Oprah has this page at the back of her magazine that’s titled: “What I Know For Sure”. It’s filled with wise Oprah words, helping you along to the ultimate Aha! Moment. There’s one thing I know for sure about digital – hardly anything is “for sure”. You have to try things, push the best content out there and hope for the best.
A few home truths first: Teenage girls are fickle. They’re discerning. They’re vocal. They’re trying to build an identity for themselves. They love boys.
In the past 12 months we’ve had our biggest digital wins on the mobile front. There are no big surprises here considering the size and activity of the mobile universe and that 77 percent of seventeen readers (approximately 1,000) polled in mid- 2008 said they simply cannot live without their phones (this is defnitely an underestimate). We launched a MXit contact for seventeen and after six months we had 100,000 subscribers. That’s only 3 percent of the approximately 3-million teenage girl subscribers on the platform, but it’s nearly three times the number of girls who buy our magazine (seventeen’s total paid circulation is 34,563, ABC, April – June 2008; total circulation: 35,157). Subscribers have downloaded over 700,000 pieces of content in those six months and here again we focused on the things we did know (yes, there are some) – the boy advice feature (“Love Doctor”) is a hit and so are all the cute wallpapers with skulls and hearts and anything that’s even vaguely inspired by Miley Cyrus.
Seventeen.co.za re-launched in August 2008 and in the few months thereafter we could see a solid pattern of favourites emerging: the win section is the top scorer (only after the home page) – everyone loves a freebee. Then, quizzes (remember girls want to know who they really are): we focused on themes like, “What kind of roommate would you make?”; “Does your guy flirt too much with other girls?”. The focus on boys is always large. Our annual hotties campaign is shameless in its intention: hot boys and voting for them. The way it works: girls submit pictures of their hottest hottie/ friend/ boyfriend – we load the pictures on the site and users get to vote. Voting is very popular amongst the girls and we found boys voting for themselves too (the prizes were cellphones and airtime).

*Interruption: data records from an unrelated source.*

-- ==== Sys2Proof/Machine/FrameEncode.lean ====
section
/-! DEFINITION. The frame layouts read the other way (30_encoding.md R77, R79 to R85): raw field values placed into the bytes
of a frame with a matching checksum, as 43_field_decode.md R176 asks. The arguments named `x…` are the bits no field
decoder reads ("unused" in the tables); they may hold anything and count in the checksum only. -/

namespace Sys2Proof.Machine

/-- A frame's bytes b0 to b(L−3) followed by their checksum, low byte first (R77, 41_validator.md R130). -/
def sealFrame (pre : List Byte) : List Byte :=
  let c : BitVec 16 := BitVec.ofNat 16 (byteSum pre % Config.csumMod)
  pre ++ [c.extractLsb' 0 8, c.extractLsb' 8 8]

/-- The low byte of a 12-bit or 16-bit field. -/
def lowByte {n : Nat} (v : BitVec n) : Byte := v.extractLsb' 0 8
/-- The high byte of a 16-bit field. -/
def highByte (v : BitVec 16) : Byte := v.extractLsb' 8 8
/-- The byte that carries bits 11 to 8 of a 12-bit field in its low nibble. -/
def highNibbleByte (x : BitVec 4) (v : BitVec 12) : Byte := x ++ v.extractLsb' 8 4
/-- A byte of sign, three other bits, and bits 11 to 8 of a sign-magnitude field. -/
def signByte (neg : Bool) (x : BitVec 3) (v : BitVec 12) : Byte := BitVec.ofBool neg ++ x ++ v.extractLsb' 8 4

/-- A Rain frame, L = 17 (R80). -/
def rainFrame (b0 : Byte) (x3 : BitVec 4) (o : RainOut) : List Byte :=
  sealFrame [b0, 0x41, lowByte o.rateRaw, highNibbleByte x3 o.rateRaw, lowByte o.oneHourRaw, highByte o.oneHourRaw,
    lowByte o.dayRaw, highByte o.dayRaw, lowByte o.totalRaw, highByte o.totalRaw,
    o.sinceMin, o.sinceHour, o.sinceDay, o.sinceMonth, o.sinceYy]

/-- The values a Temperature/Humidity frame can carry. -/
structure TempHumRaw where
  sensorId : BitVec 4
  tempMag  : BitVec 12
  tempNeg  : Bool
  hum      : Byte
  dewMag   : BitVec 12
  dewNeg   : Bool
  deriving DecidableEq, Repr

/-- A Temperature/Humidity frame, L = 12 (R81). -/
def tempHumFrame (b0 : Byte) (x2 : BitVec 4) (x4 x7 : BitVec 3) (x8 x9 : Byte) (o : TempHumRaw) : List Byte :=
  sealFrame [b0, 0x42, x2 ++ o.sensorId, lowByte o.tempMag, signByte o.tempNeg x4 o.tempMag, o.hum,
    lowByte o.dewMag, signByte o.dewNeg x7 o.dewMag, x8, x9]

/-- A Pressure frame, L = 8 (R82). -/
def pressureFrame (b0 : Byte) (x5 : BitVec 4) (rel abs : BitVec 12) (fcIdx : BitVec 4) : List Byte :=
  sealFrame [b0, 0x46, lowByte abs, highNibbleByte fcIdx abs, lowByte rel, highNibbleByte x5 rel]

/-- A UV frame, L = 6 (R83). -/
def uvFrame (b0 x2 index : Byte) : List Byte := sealFrame [b0, 0x47, x2, index]

/-- A Wind frame, L = 11, with the bytes b7 and b8 of the wind chill given (R84). -/
def windFrame (b0 : Byte) (x2 : BitVec 4) (x3 : Byte) (dir : BitVec 4) (gust avg : BitVec 12) (b7 b8 : Byte) :
    List Byte :=
  sealFrame [b0, 0x48, x2 ++ dir, x3, lowByte gust, avg.extractLsb' 0 4 ++ gust.extractLsb' 8 4, avg.extractLsb' 4 8,
    b7, b8]

/-- The flags byte of a Status frame (R79): not powered, battery low, radio sync, radio signal low, and four bits nothing
reads. -/
def statusFlags (powered batLow radioSync radioLow : Bool) (x : BitVec 4) : Byte :=
  BitVec.ofBool (!powered) ++ BitVec.ofBool batLow ++ BitVec.ofBool radioSync ++ BitVec.ofBool radioLow ++ x

/-- A Status frame, L = 12 (R85). -/
def statusFrame (batLow : Bool) (x0 : BitVec 4) (x2 x3 x9 : Byte) (o : StatusOut) : List Byte :=
  sealFrame [statusFlags o.powered batLow o.radioSync o.radioLow x0, 0x60, x2, x3,
    o.clkMin, o.clkHour, o.clkDay, o.clkMonth, o.clkYy, x9]

end Sys2Proof.Machine
end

Girls want to be famous. They love reading seventeen, but they love being in the magazine more. We ran a successful coverlook competition with Maybelline in August 2008, where all competition entries were submitted online and all voting happened on the site. It does great things for traffic and the hype builds beautifully. This campaign was driven by mobile shout-outs – we sent text messages to the seventeen mobile base – and we could track the spike in traffic on the site almost immediately afterwards.
Going forward, our focus will definitely be more on mobile projects coupled with efforts to keep building our website traffic – especially with the promise of better bandwidth in 2009.
Natalie Dixon is digital publisher at 8 Ink Media. Her work spans across mobile and web projects for all titles in the stable.
Digital aspirations
The broader aim of our digital projects/products is to build an engaged audience first and then monetise this in a clever and creative way. This sounds like the holy grail and it does mean lots of experimenting, but we’re lucky that teenage girls are particularly active new-media consumers. The magazine and digital operate completely in tandem and we find some of the best successes with digital campaigns is when there is a big push in book. We’re not living in false hope that digital activity will miraculously increase sales on shelf for the mag – all we’re doing is recognising the shifting landscape of media consumption amongst our readership. We need to be active in the arena as a new breed of media product.
- This article first appeared in The Media magazine (February 2009)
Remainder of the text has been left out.